--- Problem to work on ---
Below are some records; output exactly the lines from the line with "the model. -/" to the line with "theorem test_wf_refuses_a_wide_immx : (Instr.ldxImmx", both ends kept, and nothing more.

--- Records to process ---
-- ==== Sys2Proof/Tests/Slice0.lean ====
section
/-! SUPPORT. The model's own tests. Expected results come from the spec's opcode map (spec/30_encoding.md R94) and from its vectors (spec/95_test_vectors.md), never from the model. -/

namespace Sys2Proof.Tests

open Sys2Proof Sys2Proof.Machine

/-! ### Well-formedness (spec/30_encoding.md R93) -/

theorem test_wf_refuses_a_wide_immm : (Instr.ldaImmm 0x1234).wf true true = false := by decide
theorem test_wf_refuses_a_wide_immx : (Instr.ldxImmx 0x0100).wf false true = false := by decide
theorem test_wf_accepts_sixteen_bit_immediates : (Instr.ldaImmm 0x1234).wf false true && (Instr.ldxImmx 0xFFFF).wf true false := by
  decide
theorem test_wf_accepts_eight_bit_immediates : (Instr.ldaImmm 0x00FF).wf true true && (Instr.cpyImmx 0x00FF).wf true true := by
  decide

/-! ### Decoding: every opcode with operand bytes 34 12 7E, 16-bit widths, one theorem per row of the opcode map -/

theorem test_decode_row_0 : [0x00, 0x01, 0x02, 0x03, 0x04, 0x05, 0x06, 0x07, 0x08, 0x09, 0x0A, 0x0B, 0x0C, 0x0D, 0x0E, 0x0F].map (fun b => decodeBytes false false b 0x34 0x12 0x7E) =
    [.brk 0x34, .oraDpix 0x34, .cop 0x34, .oraSrel 0x34, .tsbDpag 0x34, .oraDpag 0x34, .aslDpag 0x34, .oraDpil 0x34, .php,
     .oraImmm 0x1234, .aslAcc, .phd, .tsbAbs 0x1234, .oraAbs 0x1234, .aslAbs 0x1234, .oraAlng 0x7E1234] := by
  decide
theorem test_decode_row_1 : [0x10, 0x11, 0x12, 0x13, 0x14, 0x15, 0x16, 0x17, 0x18, 0x19, 0x1A, 0x1B, 0x1C, 0x1D, 0x1E, 0x1F].map (fun b => decodeBytes false false b 0x34 0x12 0x7E) =
    [.bpl 0x34, .oraDpiy 0x34, .oraDpgi 0x34, .oraSriy 0x34, .trbDpag 0x34, .oraDpgx 0x34, .aslDpgx 0x34, .oraDily 0x34,
     .clc, .oraAbsy 0x1234, .incAcc, .tcs, .trbAbs 0x1234, .oraAbsx 0x1234, .aslAbsx 0x1234, .oraAlnx 0x7E1234] := by
  decide
theorem test_decode_row_2 : [0x20, 0x21, 0x22, 0x23, 0x24, 0x25, 0x26, 0x27, 0x28, 0x29, 0x2A, 0x2B, 0x2C, 0x2D, 0x2E, 0x2F].map (fun b => decodeBytes false false b 0x34 0x12 0x7E) =
    [.jsrAbs 0x1234, .andDpix 0x34, .jsl 0x7E1234, .andSrel 0x34, .bitDpag 0x34, .andDpag 0x34, .rolDpag 0x34, .andDpil 0x34,
     .plp, .andImmm 0x1234, .rolAcc, .pld, .bitAbs 0x1234, .andAbs 0x1234, .rolAbs 0x1234, .andAlng 0x7E1234] := by
  decide
theorem test_decode_row_3 : [0x30, 0x31, 0x32, 0x33, 0x34, 0x35, 0x36, 0x37, 0x38, 0x39, 0x3A, 0x3B, 0x3C, 0x3D, 0x3E, 0x3F].map (fun b => decodeBytes false false b 0x34 0x12 0x7E) =
    [.bmi 0x34, .andDpiy 0x34, .andDpgi 0x34, .andSriy 0x34, .bitDpgx 0x34, .andDpgx 0x34, .rolDpgx 0x34, .andDily 0x34,
     .sec, .andAbsy 0x1234, .decAcc, .tsc, .bitAbsx 0x1234, .andAbsx 0x1234, .rolAbsx 0x1234, .andAlnx 0x7E1234] := by
  decide
theorem test_decode_row_4 : [0x40, 0x41, 0x42, 0x43, 0x44, 0x45, 0x46, 0x47, 0x48, 0x49, 0x4A, 0x4B, 0x4C, 0x4D, 0x4E, 0x4F].map (fun b => decodeBytes false false b 0x34 0x12 0x7E) =
    [.rti, .eorDpix 0x34, .wdm 0x34, .eorSrel 0x34, .mvp 0x34 0x12, .eorDpag 0x34, .lsrDpag 0x34, .eorDpil 0x34, .pha,
     .eorImmm 0x1234, .lsrAcc, .phk, .jmpAbs 0x1234, .eorAbs 0x1234, .lsrAbs 0x1234, .eorAlng 0x7E1234] := by
  decide
theorem test_decode_row_5 : [0x50, 0x51, 0x52, 0x53, 0x54, 0x55, 0x56, 0x57, 0x58, 0x59, 0x5A, 0x5B, 0x5C, 0x5D, 0x5E, 0x5F].map (fun b => decodeBytes false false b 0x34 0x12 0x7E) =
    [.bvc 0x34, .eorDpiy 0x34, .eorDpgi 0x34, .eorSriy 0x34, .mvn 0x34 0x12, .eorDpgx 0x34, .lsrDpgx 0x34, .eorDily 0x34,
     .cli, .eorAbsy 0x1234, .phy, .tcd, .jmpAlng 0x7E1234, .eorAbsx 0x1234, .lsrAbsx 0x1234, .eorAlnx 0x7E1234] := by
  decide
theorem test_decode_row_6 : [0x60, 0x61, 0x62, 0x63, 0x64, 0x65, 0x66, 0x67, 0x68, 0x69, 0x6A, 0x6B, 0x6C, 0x6D, 0x6E, 0x6F].map (fun b => decodeBytes false false b 0x34 0x12 0x7E) =
    [.rts, .adcDpix 0x34, .per 0x1234, .adcSrel 0x34, .stzDpag 0x34, .adcDpag 0x34, .rorDpag 0x34, .adcDpil 0x34, .pla,
     .adcImmm 0x1234, .rorAcc, .rtl, .jmpAbsi 0x1234, .adcAbs 0x1234, .rorAbs 0x1234, .adcAlng 0x7E1234] := by
  decide
theorem test_decode_row_7 : [0x70, 0x71, 0x72, 0x73, 0x74, 0x75, 0x76, 0x77, 0x78, 0x79, 0x7A, 0x7B, 0x7C, 0x7D, 0x7E, 0x7F].map (fun b => decodeBytes false false b 0x34 0x12 0x7E) =
    [.bvs 0x34, .adcDpiy 0x34, .adcDpgi 0x34, .adcSriy 0x34, .stzDpgx 0x34, .adcDpgx 0x34, .rorDpgx 0x34, .adcDily 0x34,
     .sei, .adcAbsy 0x1234, .ply, .tdc, .jmpAbxi 0x1234, .adcAbsx 0x1234, .rorAbsx 0x1234, .adcAlnx 0x7E1234] := by
  decide
theorem test_decode_row_8 : [0x80, 0x81, 0x82, 0x83, 0x84, 0x85, 0x86, 0x87, 0x88, 0x89, 0x8A, 0x8B, 0x8C, 0x8D, 0x8E, 0x8F].map (fun b => decodeBytes false false b 0x34 0x12 0x7E) =
    [.bra 0x34, .staDpix 0x34, .brl 0x1234, .staSrel 0x34, .styDpag 0x34, .staDpag 0x34, .stxDpag 0x34, .staDpil 0x34, .dey,
     .bitImmm 0x1234, .txa, .phb, .styAbs 0x1234, .staAbs 0x1234, .stxAbs 0x1234, .staAlng 0x7E1234] := by
  decide
theorem test_decode_row_9 : [0x90, 0x91, 0x92, 0x93, 0x94, 0x95, 0x96, 0x97, 0x98, 0x99, 0x9A, 0x9B, 0x9C, 0x9D, 0x9E, 0x9F].map (fun b => decodeBytes false false b 0x34 0x12 0x7E) =
    [.bcc 0x34, .staDpiy 0x34, .staDpgi 0x34, .staSriy 0x34, .styDpgx 0x34, .staDpgx 0x34, .stxDpgy 0x34, .staDily 0x34,
     .tya, .staAbsy 0x1234, .txs, .txy, .stzAbs 0x1234, .staAbsx 0x1234, .stzAbsx 0x1234, .staAlnx 0x7E1234] := by
  decide
theorem test_decode_row_A : [0xA0, 0xA1, 0xA2, 0xA3, 0xA4, 0xA5, 0xA6, 0xA7, 0xA8, 0xA9, 0xAA, 0xAB, 0xAC, 0xAD, 0xAE, 0xAF].map (fun b => decodeBytes false false b 0x34 0x12 0x7E) =
    [.ldyImmx 0x1234, .ldaDpix 0x34, .ldxImmx 0x1234, .ldaSrel 0x34, .ldyDpag 0x34, .ldaDpag 0x34, .ldxDpag 0x34, .ldaDpil
     0x34, .tay, .ldaImmm 0x1234, .tax, .plb, .ldyAbs 0x1234, .ldaAbs 0x1234, .ldxAbs 0x1234, .ldaAlng 0x7E1234] := by
  decide
theorem test_decode_row_B : [0xB0, 0xB1, 0xB2, 0xB3, 0xB4, 0xB5, 0xB6, 0xB7, 0xB8, 0xB9, 0xBA, 0xBB, 0xBC, 0xBD, 0xBE, 0xBF].map (fun b => decodeBytes false false b 0x34 0x12 0x7E) =
    [.bcs 0x34, .ldaDpiy 0x34, .ldaDpgi 0x34, .ldaSriy 0x34, .ldyDpgx 0x34, .ldaDpgx 0x34, .ldxDpgy 0x34, .ldaDily 0x34,
     .clv, .ldaAbsy 0x1234, .tsx, .tyx, .ldyAbsx 0x1234, .ldaAbsx 0x1234, .ldxAbsy 0x1234, .ldaAlnx 0x7E1234] := by
  decide
theorem test_decode_row_C : [0xC0, 0xC1, 0xC2, 0xC3, 0xC4, 0xC5, 0xC6, 0xC7, 0xC8, 0xC9, 0xCA, 0xCB, 0xCC, 0xCD, 0xCE, 0xCF].map (fun b => decodeBytes false false b 0x34 0x12 0x7E) =
    [.cpyImmx 0x1234, .cmpDpix 0x34, .rep 0x34, .cmpSrel 0x34, .cpyDpag 0x34, .cmpDpag 0x34, .decDpag 0x34, .cmpDpil 0x34,
     .iny, .cmpImmm 0x1234, .dex, .wai, .cpyAbs 0x1234, .cmpAbs 0x1234, .decAbs 0x1234, .cmpAlng 0x7E1234] := by
  decide
theorem test_decode_row_D : [0xD0, 0xD1, 0xD2, 0xD3, 0xD4, 0xD5, 0xD6, 0xD7, 0xD8, 0xD9, 0xDA, 0xDB, 0xDC, 0xDD, 0xDE, 0xDF].map (fun b => decodeBytes false false b 0x34 0x12 0x7E) =
    [.bne 0x34, .cmpDpiy 0x34, .cmpDpgi 0x34, .cmpSriy 0x34, .pei 0x34, .cmpDpgx 0x34, .decDpgx 0x34, .cmpDily 0x34, .cld,
     .cmpAbsy 0x1234, .phx, .stp, .jmpAbil 0x1234, .cmpAbsx 0x1234, .decAbsx 0x1234, .cmpAlnx 0x7E1234] := by
  decide
theorem test_decode_row_E : [0xE0, 0xE1, 0xE2, 0xE3, 0xE4, 0xE5, 0xE6, 0xE7, 0xE8, 0xE9, 0xEA, 0xEB, 0xEC, 0xED, 0xEE, 0xEF].map (fun b => decodeBytes false false b 0x34 0x12 0x7E) =
    [.cpxImmx 0x1234, .sbcDpix 0x34, .sep 0x34, .sbcSrel 0x34, .cpxDpag 0x34, .sbcDpag 0x34, .incDpag 0x34, .sbcDpil 0x34,
     .inx, .sbcImmm 0x1234, .nop, .xba, .cpxAbs 0x1234, .sbcAbs 0x1234, .incAbs 0x1234, .sbcAlng 0x7E1234] := by
  decide
theorem test_decode_row_F : [0xF0, 0xF1, 0xF2, 0xF3, 0xF4, 0xF5, 0xF6, 0xF7, 0xF8, 0xF9, 0xFA, 0xFB, 0xFC, 0xFD, 0xFE, 0xFF].map (fun b => decodeBytes false false b 0x34 0x12 0x7E) =
    [.beq 0x34, .sbcDpiy 0x34, .sbcDpgi 0x34, .sbcSriy 0x34, .pea 0x1234, .sbcDpgx 0x34, .incDpgx 0x34, .sbcDily 0x34, .sed,
     .sbcAbsy 0x1234, .plx, .xce, .jsrAbxi 0x1234, .sbcAbsx 0x1234, .incAbsx 0x1234, .sbcAlnx 0x7E1234] := by
  decide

--- Result for this task ---
/-! SUPPORT. The model's own tests. Expected results come from the spec's opcode map (spec/30_encoding.md R94) and from its vectors (spec/95_test_vectors.md), never from the model. -/

namespace Sys2Proof.Tests

open Sys2Proof Sys2Proof.Machine

/-! ### Well-formedness (spec/30_encoding.md R93) -/

theorem test_wf_refuses_a_wide_immm : (Instr.ldaImmm 0x1234).wf true true = false := by decide
theorem test_wf_refuses_a_wide_immx : (Instr.ldxImmx 0x0100).wf false true = false := by decide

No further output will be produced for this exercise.